The Cre/loxP-based self-excision represents a promising strategy for removal of hazardous transgene(s) from genomes of targeted crops prior to their introduction into environment. Here, we applied the Cre/loxP self-excision strategy in which the cre recombinase gene is driven by the embryo-specific CRUC promoter from Arabidopsis thaliana. Besides, the Cre/loxP cassette, the T-DNA also consisted of the -glucuronidase gene, controlled by the double dCaMV 35S promoter and the selectable neomycin phosphotransferase gene; the latter was aimed to be removed from the transgenic genome. The Cre/loxP self-excision cassette was introduced into genomes of four commercial oilseed rape cultivars Haydn, Heros, Hunter and Topas (Brassica napus L.) via Agrobacterium tumefaciens. Transgenic T-0 plants were regenerated from all cultivars. Their detailed molecular analyses revealed premature activation of the CRUC promoter that resulted in partial excision of the nptII gene. Progenies of four self-pollinated T-0 lines were further analysed, and the data confirmed complete excision event in 5 out of 105 (4.8%) of T-1 transgenic oilseed rape plants. The excision efficiency does not seem to depend on the target cultivar. However, the poor transformation efficiency of rapeseed and the limited specificity of the CRUC promoter are clearly the bottleneck of this approach, and the feasibility of (tissue-specific) self-excision of selectable marker gene from genomes of each commercial rapeseed variety adds to their perspective to cope the increasing negative impacts of climate changes.

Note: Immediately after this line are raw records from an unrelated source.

@[simp] theorem mapSt_canonical {f : Strand → Strand} {s : State} (hf : ∀ t, (f t).spill = t.spill) :
    Claims.canonical (mapSt f s) ↔ Claims.canonical s :=
  mapCore_canonical (f := fun c => { c with st := f c.st }) fun c => ⟨rfl, rfl, hf c.st, rfl, rfl⟩

@[simp] theorem mapArch_canonical {f : Arch → Arch} {s : State} : Claims.canonical (mapArch f s) ↔ Claims.canonical s :=
  mapSt_canonical (f := fun t => { t with a := f t.a }) fun _ => rfl

@[simp] theorem mapCtx_canonical {f : Ctx → Ctx} {s : State} : Claims.canonical (mapCtx f s) ↔ Claims.canonical s := Iff.rfl

@[simp] theorem coreInit_canonical (c : CoreId) : Claims.coreCanonical (Core.init c) := by simp [Core.init, Strand.init]

@[simp] theorem coreOf_canonical {s : State} (c : CoreId) (h : Claims.canonical s) : Claims.coreCanonical (coreOf s c) := by
  unfold coreOf
  split
  · exact canonical_core h
  · cases hk : s.others.find? fun k => k.id == c with
    | none => exact coreInit_canonical c
    | some k => exact canonical_others h k (List.mem_of_find?_eq_some hk)

@[simp] theorem focus_canonical {s : State} (c : CoreId) (h : Claims.canonical s) : Claims.canonical (focus c s) := by
  simp [focus, h]

theorem onCore_keepsMaps {f : Core → Core} {s : State} (c : CoreId) (h : Claims.canonical s)
    (hf : ∀ k, Claims.coreCanonical k → Claims.coreCanonical (f k)) : Claims.canonical (onCore c f s) := by
  unfold onCore
  split
  · exact mapCore_keepsMaps h (hf _ (canonical_core h))
  · simp [h, hf]

@[simp] theorem onCore_canonical {f : Core → Core} {s : State} (c : CoreId) (h : Claims.canonical s) (hf : ∀ k, sameMaps k (f k)) :
    Claims.canonical (onCore c f s) :=
  onCore_keepsMaps c h fun k hk => (coreCanonical_congr (hf k)).2 hk

/-- Whatever the computation answers, the maps of the state in its answer are in their canonical form. -/
def KeepsMaps {ε β : Type} (st : β → State) (r : Except ε β) : Prop := ∀ b, r = .ok b → Claims.canonical (st b)

@[simp] theorem keepsMaps_ok {ε β : Type} (st : β → State) (b : β) : KeepsMaps st (.ok b : Except ε β) ↔ Claims.canonical (st b) :=
  ⟨fun h => h b rfl, fun h _ e => Except.ok.inj e ▸ h⟩

@[simp] theorem keepsMaps_error {ε β : Type} (st : β → State) (e : ε) : KeepsMaps st (.error e : Except ε β) := fun _ h => nomatch h

/-- A step that carries no state. -/
@[simp] theorem keepsMaps_bind {ε α β : Type} {st : β → State} {x : Except ε α} {f : α → Except ε β} :
    KeepsMaps st (x >>= f) ↔ ∀ a, x = .ok a → KeepsMaps st (f a) := by
  cases x with
  | ok a => exact ⟨fun h b e => Except.ok.inj e ▸ h, fun h => h a rfl⟩
  | error e => exact ⟨fun _ _ h => (nomatch h), fun _ => keepsMaps_error st e⟩

/-- A step that hands on a state. -/
@[simp high] theorem keepsMaps_bind_state {ε α β : Type} {st : β → State} {x : Except ε (α × State)} {f : α × State → Except ε β}
    (hx : KeepsMaps Prod.snd x) : KeepsMaps st (x >>= f) ↔ ∀ a u, Claims.canonical u → x = .ok (a, u) → KeepsMaps st (f (a, u)) :=
  keepsMaps_bind.trans ⟨fun h a u _ e => h (a, u) e, fun h p e => h p.1 p.2 (hx p e) e⟩

/-- A step whose answer is the state. -/
@[simp high] theorem keepsMaps_bind_self {ε β : Type} {st : β → State} {x : Except ε State} {f : State → Except ε β}
    (hx : KeepsMaps id x) : KeepsMaps st (x >>= f) ↔ ∀ u, Claims.canonical u → x = .ok u → KeepsMaps st (f u) :=
  keepsMaps_bind.trans ⟨fun h u _ e => h u e, fun h u e => h u (hx u e) e⟩

@[simp] theorem keepsMaps_ite {ε β : Type} {st : β → State} {p : Prop} [Decidable p] {x y : Except ε β} :
    KeepsMaps st (if p then x else y) ↔ (p → KeepsMaps st x) ∧ (¬p → KeepsMaps st y) := by split <;> simp [*]

@[simp] theorem keepsMaps_gather {β : Type} {st : β → State} {r : Res β} {cs : List (Option Stop)} :
    KeepsMaps st (gather r cs) ↔ KeepsMaps st r := by simp only [KeepsMaps, gather_ok]

@[simp] theorem keepsMaps_liftMem {β : Type} {st : β → State} {s : State} {x : Except MemErr β} :
    KeepsMaps st (liftMem s x) ↔ KeepsMaps st x := by
  cases x with
  | ok a => simp [liftMem]
  | error e => exact ⟨fun _ => keepsMaps_error st e, fun _ b h => nomatch (liftMem_ok h)⟩

@[simp] theorem keepsMaps_raise {β : Type} (st : β → State) (s : State) (c : Nat) (w : Word) : KeepsMaps st (raise s c w : Res β) :=
  keepsMaps_error st _
@[simp] theorem keepsMaps_memStop {β : Type} (st : β → State) (s : State) (e : MemErr) : KeepsMaps st (memStop s e : Res β) :=
  fun _ h => nomatch liftMem_ok (x := .error e) h

/-! ### Cache slices and reads -/

@[simp] theorem askPool_canonical (tx : PoolTx) (s : State) : Claims.canonical (askPool tx s) ↔ Claims.canonical s := by
  simp [askPool]

@[simp] theorem setDir_canonical (l : Nat) (d : Dir) (s : State) : Claims.canonical (setDir l d s) ↔ Claims.canonical s := by
  simp [setDir]

@[simp] theorem dropSlice_canonical (line : Nat) (s : State) : Claims.canonical (dropSlice line s) ↔ Claims.canonical s := by
  simp [dropSlice]

@[simp] theorem setPst_canonical (line p : Nat) (s : State) : Claims.canonical (setPst line p s) ↔ Claims.canonical s := by
  unfold setPst
  split <;> simp

@[simp] theorem dropClean_canonical (line : Nat) (s : State) : Claims.canonical (dropClean line s) ↔ Claims.canonical s := by
  unfold dropClean
  dsimp only
  split <;> simp

/-- A modified HBM line that leaves its slice is written to its stack (11 R253). -/
@[simp] theorem evictLine_canonical (v : SliceLine) {s : State} (h : Claims.canonical s) : Claims.canonical (evictLine v s) := by
  unfold evictLine
  dsimp only
  split
  · split <;> simp [h]
  · split <;> simp [h]

@[simp] theorem touchLine_canonical (line : Nat) (wr : Bool) {s : State} (h : Claims.canonical s) :
    Claims.canonical (touchLine line wr s) := by
  unfold touchLine
  dsimp only
  split <;> simp [h]

@[simp] theorem touchAll_canonical (lines : List Nat) {s : State} (h : Claims.canonical s) : Claims.canonical (touchAll lines s) :=
  canonical_foldl h fun _ l hs => touchLine_canonical l false hs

机译:基于CRE / LOXP的自我切除是在进入环境之前从靶向作物的基因组中去除危险转基因的有希望的策略。在这里,我们应用CRE / LOXP自我切除策略,其中CRE重组酶基因由拟南芥拟南芥的胚胎特异性Crauc启动子驱动。此外,CRE / LOXP盒,T-DNA也由葡糖醛酶基因组成,由双DCAMV 35s启动子和可选的新霉素磷酸转移酶基因控制;后者旨在从转基因基因组中除去。通过农杆菌突发,CRE / LOXP自我切除暗盒引入了四种商用油菜品种Haydn,Heros,Hunter和Topas(Brassica Napus L.)的基因组。转基因T-0植物从所有品种中再生。它们的详细分子分析显示了CRUC启动子的过早激活,导致NPTII基因的部分切除。进一步分析了四种自授粉T-0系的后代,数据确认了105个(4.8%)T-1转基因油菜植物中的5个完全切除事件。切除效率似乎不依赖于目标品种。然而,油菜籽的转化效率差和CRUC启动子的有限特异性显然是这种方法的瓶颈,并且来自每个商业油菜籽品种的选择性标记基因的可选标志物基因的可行性增加了它们透视应对气候变化的日益较大的负面影响。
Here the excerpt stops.